-- ==== Sys2Proof/Safety.lean ====
section
/-! DEFINITION. What a safe state of the part is: the laws that the manual says its blocks keep, each a
decidable predicate on the state, in the terms that the claims use. -/

namespace Sys2Proof.Machine

/-! ### Drives, start queue, permit and supply (chapters 4 and 5) -/

/-- R69: a contactor is closed only in STARTING or RUNNING, and then it is the one of the running
direction alone. -/
abbrev Drive.ContactorLaw (x : Drive) : Prop :=
  if x.driven then
    (x.running = some .fwd ∧ x.fwdClosed = true ∧ x.revClosed = false)
      ∨ (x.running = some .rev ∧ x.fwdClosed = false ∧ x.revClosed = true)
  else x.fwdClosed = false ∧ x.revClosed = false

/-- The timers of the state table of section 4.4, the end of STOPPING (R82), the proof counter (R77) and
the target of a drive in WAITING (R74, R75, R83). -/
abbrev Drive.TimerLaw (x : Drive) : Prop :=
  (x.accel.isSome ↔ x.state = .starting) ∧ (x.dwell.isSome ↔ x.state = .dwell)
    ∧ (x.retry.isSome ↔ x.state = .fault) ∧ (x.continuousRun.isSome → x.state = .running)
    ∧ (x.coast.isSome → x.state = .stopping)
    ∧ (x.state = .stopping → x.coast.isSome ∨ x.pulseGap.isSome)
    ∧ (x.proof ≠ 0 → x.state = .starting) ∧ (x.state = .waiting → x.target ≠ none)

/-- R69 and section 4.4 for the five drives. -/
abbrev State.DriveLaw (s : State) : Prop :=
  ∀ d : DriveId, s.drives[d].ContactorLaw ∧ s.drives[d].TimerLaw

/-- R105: the queue holds each drive in WAITING once and no other drive, and D5 stands at its head. -/
abbrev State.QueueLaw (s : State) : Prop :=
  s.alloc.queue.Nodup ∧ (∀ d : DriveId, d ∈ s.alloc.queue ↔ s.drives[d].state = .waiting)
    ∧ (d5 ∈ s.alloc.queue → s.alloc.queue.head? = some d5)

/-- R106, R107: the holder of the permit is the one drive in STARTING, and the stagger timer does not run
while the permit is held. -/
abbrev State.PermitLaw (s : State) : Prop :=
  (∀ d : DriveId, s.alloc.permit = some d ↔ s.drives[d].state = .starting)
    ∧ (s.alloc.permit ≠ none → s.alloc.stagger = none)

/-- R106: no drive waits while the permit is free and the stagger timer is not running. -/
abbrev State.GrantLaw (s : State) : Prop :=
  s.alloc.permit = none → s.alloc.stagger = none → s.alloc.queue = []

/-- R100, R101: no jet drive is driven, waits or holds a target outside MAINS, and no drive does in
LOW_RESERVE. -/
abbrev State.SupplyLaw (s : State) : Prop :=
  s.alloc.power = s.supply.power
    ∧ (s.supply.power ≠ .mains → ∀ d ∈ jetDrives,
        s.drives[d].target = none ∧ s.drives[d].driven = false ∧ s.drives[d].state ≠ .waiting)
    ∧ (s.supply.power = .lowReserve →
        s.drives[d5].target = none ∧ s.drives[d5].driven = false ∧ s.drives[d5].state ≠ .waiting)

/-! ### The demand stack (chapter 3) -/

/-- R46, R50: the owner indices that an owner has. -/
def Owner.indices : Owner → List Nat
  | .ladder | .remote | .fire => [0]
  | .door => [1, 2]
  | .trigger => [1, 2, 3, 4]

/-- R46, R47, R50, R51: the LADDER entry at the bottom with handle 0, every other entry with a handle of
its own in 1..255, at most 8 REMOTE entries, at most one entry of every other owner and index, and the
floor one above the FIRE entry. -/
abbrev State.StackLaw (s : State) : Prop :=
  (s.stack.entries.head?.any fun e => e.owner = .ladder ∧ e.handle = 0 ∧ e.index = 0)
    ∧ (∀ e ∈ s.stack.entries.tail, e.owner ≠ .ladder ∧ 1 ≤ e.handle ∧ e.handle ≤ 255
        ∧ e.index ∈ e.owner.indices)
    ∧ (s.stack.entries.map (·.handle)).Nodup
    ∧ remoteCount s.stack.entries ≤ 8
    ∧ ((s.stack.entries.filter (fun e => e.owner ≠ .remote)).map (fun e => (e.owner, e.index))).Nodup
    ∧ s.stack.floor = floorOf s.stack.entries
    ∧ 1 ≤ s.stack.counter ∧ s.stack.counter ≤ 255

/-- R62: the demands last handed on are the effective demands of the entries. -/
abbrev State.DemandLaw (s : State) : Prop :=
  s.stack.jet = effectiveJet s.stack.entries ∧ s.stack.press = effectivePress s.stack.entries
    ∧ s.proof.call = s.stack.press

/-- Section 3.2: the LADDER entry carries the row for the present A. -/
abbrev State.LadderLaw (s : State) : Prop :=
  ∀ e ∈ s.stack.entries, e.owner = .ladder → e.jet = some (s.stack.ladder.row s.air.level)

/-! ### Channels and air level (chapters 1 and 2) -/

/-- A value in the clamp range of a kind (R6). -/
abbrev InClamp (k : ChannelKind) (v : Int) : Prop := clampLow k ≤ v ∧ v ≤ clampHigh k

* * *

-- How to complete this task --
The expected answer is an exact copy of the lines beginning at the one with "(s.supply.power = .lowReserve →" and running to the end of the entries above.

-- Result --
    ∧ (s.supply.power = .lowReserve →
        s.drives[d5].target = none ∧ s.drives[d5].driven = false ∧ s.drives[d5].state ≠ .waiting)

/-! ### The demand stack (chapter 3) -/

/-- R46, R50: the owner indices that an owner has. -/
def Owner.indices : Owner → List Nat
  | .ladder | .remote | .fire => [0]
  | .door => [1, 2]
  | .trigger => [1, 2, 3, 4]

/-- R46, R47, R50, R51: the LADDER entry at the bottom with handle 0, every other entry with a handle of
its own in 1..255, at most 8 REMOTE entries, at most one entry of every other owner and index, and the
floor one above the FIRE entry. -/
abbrev State.StackLaw (s : State) : Prop :=
  (s.stack.entries.head?.any fun e => e.owner = .ladder ∧ e.handle = 0 ∧ e.index = 0)
    ∧ (∀ e ∈ s.stack.entries.tail, e.owner ≠ .ladder ∧ 1 ≤ e.handle ∧ e.handle ≤ 255
        ∧ e.index ∈ e.owner.indices)
    ∧ (s.stack.entries.map (·.handle)).Nodup
    ∧ remoteCount s.stack.entries ≤ 8
    ∧ ((s.stack.entries.filter (fun e => e.owner ≠ .remote)).map (fun e => (e.owner, e.index))).Nodup
    ∧ s.stack.floor = floorOf s.stack.entries
    ∧ 1 ≤ s.stack.counter ∧ s.stack.counter ≤ 255

/-- R62: the demands last handed on are the effective demands of the entries. -/
abbrev State.DemandLaw (s : State) : Prop :=
  s.stack.jet = effectiveJet s.stack.entries ∧ s.stack.press = effectivePress s.stack.entries
    ∧ s.proof.call = s.stack.press

/-- Section 3.2: the LADDER entry carries the row for the present A. -/
abbrev State.LadderLaw (s : State) : Prop :=
  ∀ e ∈ s.stack.entries, e.owner = .ladder → e.jet = some (s.stack.ladder.row s.air.level)

/-! ### Channels and air level (chapters 1 and 2) -/

/-- A value in the clamp range of a kind (R6). -/
abbrev InClamp (k : ChannelKind) (v : Int) : Prop := clampLow k ≤ v ∧ v ≤ clampHigh k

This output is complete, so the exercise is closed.